**WORK INSTRUCTION**: Take every line in the entries that includes the word "step" and copy it.

**RECORDS SUPPLIED**:
-- ==== Sys2Proof/Laws/Threads.lean ====
section
/-! SUPPORT. Threads: registers after a write, what taking an exception changes, and everything an issue can do. -/

namespace Sys2Proof.Machine

open Sys2Proof

/-! ## Fields kept by the thread's own updates -/

@[simp] theorem Thread.step_pc (x : Thread) : x.step.pc = x.pc + 8 := rfl
@[simp] theorem Thread.step_g (x : Thread) : x.step.g = x.g := rfl
@[simp] theorem Thread.step_v (x : Thread) : x.step.v = x.v := rfl
@[simp] theorem Thread.step_p (x : Thread) : x.step.p = x.p := rfl
@[simp] theorem Thread.step_gr (x : Thread) (i : BitVec 6) : x.step.gr i = x.gr i := rfl
@[simp] theorem Thread.step_vr (x : Thread) (i : BitVec 5) : x.step.vr i = x.vr i := rfl
@[simp] theorem Thread.step_pr (x : Thread) (i : BitVec 3) : x.step.pr i = x.pr i := rfl
@[simp] theorem Thread.step_fpFlags (x : Thread) : x.step.fpFlags = x.fpFlags := rfl
@[simp] theorem Thread.orFlags_pc (x : Thread) (f : FpFlags) : (x.orFlags f).pc = x.pc := rfl
@[simp] theorem Thread.orFlags_gr (x : Thread) (f : FpFlags) (i : BitVec 6) : (x.orFlags f).gr i = x.gr i := rfl
@[simp] theorem Thread.setG_pc (x : Thread) (i : BitVec 6) (v : W64) : (x.setG i v).pc = x.pc := by
  unfold Thread.setG; split <;> rfl
@[simp] theorem Thread.setG_v (x : Thread) (i : BitVec 6) (v : W64) : (x.setG i v).v = x.v := by
  unfold Thread.setG; split <;> rfl
@[simp] theorem Thread.setG_p (x : Thread) (i : BitVec 6) (v : W64) : (x.setG i v).p = x.p := by
  unfold Thread.setG; split <;> rfl
@[simp] theorem Thread.setG_fpFlags (x : Thread) (i : BitVec 6) (v : W64) : (x.setG i v).fpFlags = x.fpFlags := by
  unfold Thread.setG; split <;> rfl
@[simp] theorem Thread.setG_wait (x : Thread) (i : BitVec 6) (v : W64) : (x.setG i v).wait = x.wait := by
  unfold Thread.setG; split <;> rfl
@[simp] theorem Thread.setG_task (x : Thread) (i : BitVec 6) (v : W64) : (x.setG i v).task = x.task := by
  unfold Thread.setG; split <;> rfl

theorem Thread.setG_zero (x : Thread) (v : W64) : x.setG 0 v = x := by simp [Thread.setG]

theorem gkey_ne {n : Nat} {i j : BitVec n} (h : i ≠ j) : i.toNat ≠ j.toNat := fun e => h (BitVec.eq_of_toNat_eq e)

/-- A general register after a write: the new value under its number (never under g0), the old one elsewhere. -/
theorem Thread.gr_setG (x : Thread) (i j : BitVec 6) (v : W64) (h : SMap.sorted x.g = true) :
    (x.setG i v).gr j = if j = i ∧ i ≠ 0 then v else x.gr j := by
  unfold Thread.setG
  by_cases hi : i = 0
  · simp [hi]
  · by_cases hj : j = 0
    · have : ¬(j = i ∧ i ≠ 0) := fun e => hi (e.1 ▸ hj)
      rw [if_neg this]; simp [Thread.gr, hj]
    · simp only [hi, if_false, Thread.gr, hj]
      rw [SMap.get_set _ _ _ _ h]
      by_cases e : j = i
      · subst e; rw [if_pos rfl, if_pos ⟨rfl, hi⟩]
      · simp [e, gkey_ne e]

/-- A predicate register after a write. -/
theorem Thread.pr_setP (x : Thread) (i j : BitVec 3) (v : Pred) (h : SMap.sorted x.p = true) :
    (x.setP i v).pr j = if j = i ∧ i ≠ 0 then v else x.pr j := by
  unfold Thread.setP
  by_cases hi : i = 0
  · simp [hi]
  · by_cases hj : j = 0
    · have : ¬(j = i ∧ i ≠ 0) := fun e => hi (e.1 ▸ hj)
      rw [if_neg this]; simp [Thread.pr, hj]
    · simp only [hi, if_false, Thread.pr, hj]
      rw [SMap.get_set _ _ _ _ h]
      by_cases e : j = i
      · subst e; rw [if_pos rfl, if_pos ⟨rfl, hi⟩]
      · simp [e, gkey_ne e]

/-- A vector register after a write. -/
theorem Thread.vr_setV (x : Thread) (i j : BitVec 5) (v : VReg) (h : SMap.sorted x.v = true) :
    (x.setV i v).vr j = if j = i then v else x.vr j := by
  simp only [Thread.setV, Thread.vr]
  rw [SMap.get_set _ _ _ _ h]
  by_cases e : j = i
  · simp [e]
  · simp [e, gkey_ne e]

/-! ## Issue -/

theorem State.thread?_setThread (s : State) (t : Tid) (x : Thread) : (s.setThread t x).thread? t = some x := by
  simp [State.thread?]

theorem tidKey_inj {t u : Tid} (h : tidKey t = tidKey u) : t = u := by
  obtain ⟨⟨a, ha⟩, ⟨b, hb⟩⟩ := t; obtain ⟨⟨c, hc⟩, ⟨d, hd⟩⟩ := u
  simp only [tidKey] at h
  have : a = c := by omega
  have : b = d := by omega
  subst_vars; rfl

theorem State.thread?_setThread_ne (s : State) {t u : Tid} (h : u ≠ t) (x : Thread) :
    (s.setThread t x).thread? u = s.thread? u := by
  simp only [State.thread?, State.setThread_threads]
  exact SMap.find?_put_ne (fun e => h (tidKey_inj e)) _ _

section Issue
variable {s : State} {t : Tid} {x : Thread} {k : Task} {pred : BitVec 3} {neg ok always legal : Bool}
  {run : Thread → Task → State}

/-- An instruction that issues, whose fields are in order and whose predicate holds, has its effect. -/
theorem State.issue_run (ht : s.thread? t = some x) (hm : s.mayIssue x = true) (hk : s.task? x.task = some k)
    (hf : s.fetchExc x k = none) (ho : ok = true) (hp : always = true ∨ (x.gov pred neg).getLsbD 0 = true)
    (hl : legal = true) : s.issue t pred neg ok always legal run = .next (run x k) := by
  unfold State.issue
  rcases hp with hp | hp <;> simp [ht, hm, hk, hf, ho, hp, hl]

/-- An instruction whose predicate is false is passed over (R61). -/
theorem State.issue_skip (ht : s.thread? t = some x) (hm : s.mayIssue x = true) (hk : s.task? x.task = some k)
    (hf : s.fetchExc x k = none) (ho : ok = true) (hp : (x.gov pred neg).getLsbD 0 = false) :
    s.issue t pred neg ok false legal run = .next (s.setThread t x.step) := by
  unfold State.issue
  simp only [ht, hm, hk, hf, ho, hp]
  rfl

/-- A reserved or unused field that is not zero raises EXC_ILLEGAL (R61, R62). -/
theorem State.issue_illegal (ht : s.thread? t = some x) (hm : s.mayIssue x = true) (hk : s.task? x.task = some k)
    (hf : s.fetchExc x k = none) (ho : ok = false) :
    s.issue t pred neg ok always legal run = .next (s.raise t x .illegal 0) := by
  unfold State.issue
  simp [ht, hm, hk, hf, ho]

/-- Everything an issue can do: nothing, where no thread can issue; an exception of the fetch; EXC_ILLEGAL; the next
instruction; or the instruction's effect. -/
theorem State.issue_cases {s' : State} (h : s.issue t pred neg ok always legal run = .next s') :
    s' = s ∨ ∃ x k, s.thread? t = some x ∧ s.task? x.task = some k ∧ s.mayIssue x = true ∧
      ((∃ e a, s.fetchExc x k = some (e, a) ∧
          s' = (if e = .data then s.memError (x.pc.toNat / 64 * 64) 0 stPoison k.part else s).raise t x e a) ∨
        s' = s.raise t x .illegal 0 ∨ s' = s.setThread t x.step ∨ s' = run x k) := by
  unfold State.issue at h
  split at h
  · left; injection h with h; exact h.symm
  · rename_i x hx
    split at h
    · left; injection h with h; exact h.symm
    · rename_i hm
      split at h
      · left; injection h with h; exact h.symm
      · rename_i k hk
        right
        refine ⟨x, k, hx, hk, by simpa using hm, ?_⟩
        split at h
        · rename_i e a hf
          left; injection h with h; exact ⟨e, a, hf, h.symm⟩
        · right
          split at h
          · left; injection h with h; exact h.symm
          · split at h
            · right; left; injection h with h; exact h.symm
            · split at h
              · left; injection h with h; exact h.symm
              · right; right; injection h with h; exact h.symm

/-- An issue never stops the block. -/
theorem State.issue_next : ∃ s', s.issue t pred neg ok always legal run = .next s' := by
  unfold State.issue
  repeat' split
  all_goals exact ⟨_, rfl⟩

end Issue

/-- The thread once a handler takes an exception: the record of Table 03-12, and the PC at the handler (R81). -/
def Thread.taken (x : Thread) (e : Exc) (a : W64) (h : Nat) : Thread :=
  { x with excCode := e.code, excPc := x.pc, excAddr := a, excStatus := e.status.setWidth 64, wait := .ready,
           pc := BitVec.ofNat 64 h, inHandler := true }

/-- With a handler, an exception writes its record and moves the PC; nothing else of the state changes (R81). -/
theorem State.raise_handled {s : State} {t : Tid} {x : Thread} {e : Exc} {a : W64} {h : Nat}
    (hh : s.handlerOf x = some h) : s.raise t x e a = s.setThread t (x.taken e a h) := by
  unfold State.raise
  dsimp only
  split
  · rename_i h' hh'
    have q : some h' = some h := hh'.symm.trans hh
    injection q with q; subst q; rfl
  · rename_i hn
    have q : none = some h := hn.symm.trans hh
    cases q

end Sys2Proof.Machine
end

**RESPONSE FOR THIS EXERCISE**:
@[simp] theorem Thread.step_pc (x : Thread) : x.step.pc = x.pc + 8 := rfl
@[simp] theorem Thread.step_g (x : Thread) : x.step.g = x.g := rfl
@[simp] theorem Thread.step_v (x : Thread) : x.step.v = x.v := rfl
@[simp] theorem Thread.step_p (x : Thread) : x.step.p = x.p := rfl
@[simp] theorem Thread.step_gr (x : Thread) (i : BitVec 6) : x.step.gr i = x.gr i := rfl
@[simp] theorem Thread.step_vr (x : Thread) (i : BitVec 5) : x.step.vr i = x.vr i := rfl
@[simp] theorem Thread.step_pr (x : Thread) (i : BitVec 3) : x.step.pr i = x.pr i := rfl
@[simp] theorem Thread.step_fpFlags (x : Thread) : x.step.fpFlags = x.fpFlags := rfl
    s.issue t pred neg ok false legal run = .next (s.setThread t x.step) := by
        s' = s.raise t x .illegal 0 ∨ s' = s.setThread t x.step ∨ s' = run x k) := by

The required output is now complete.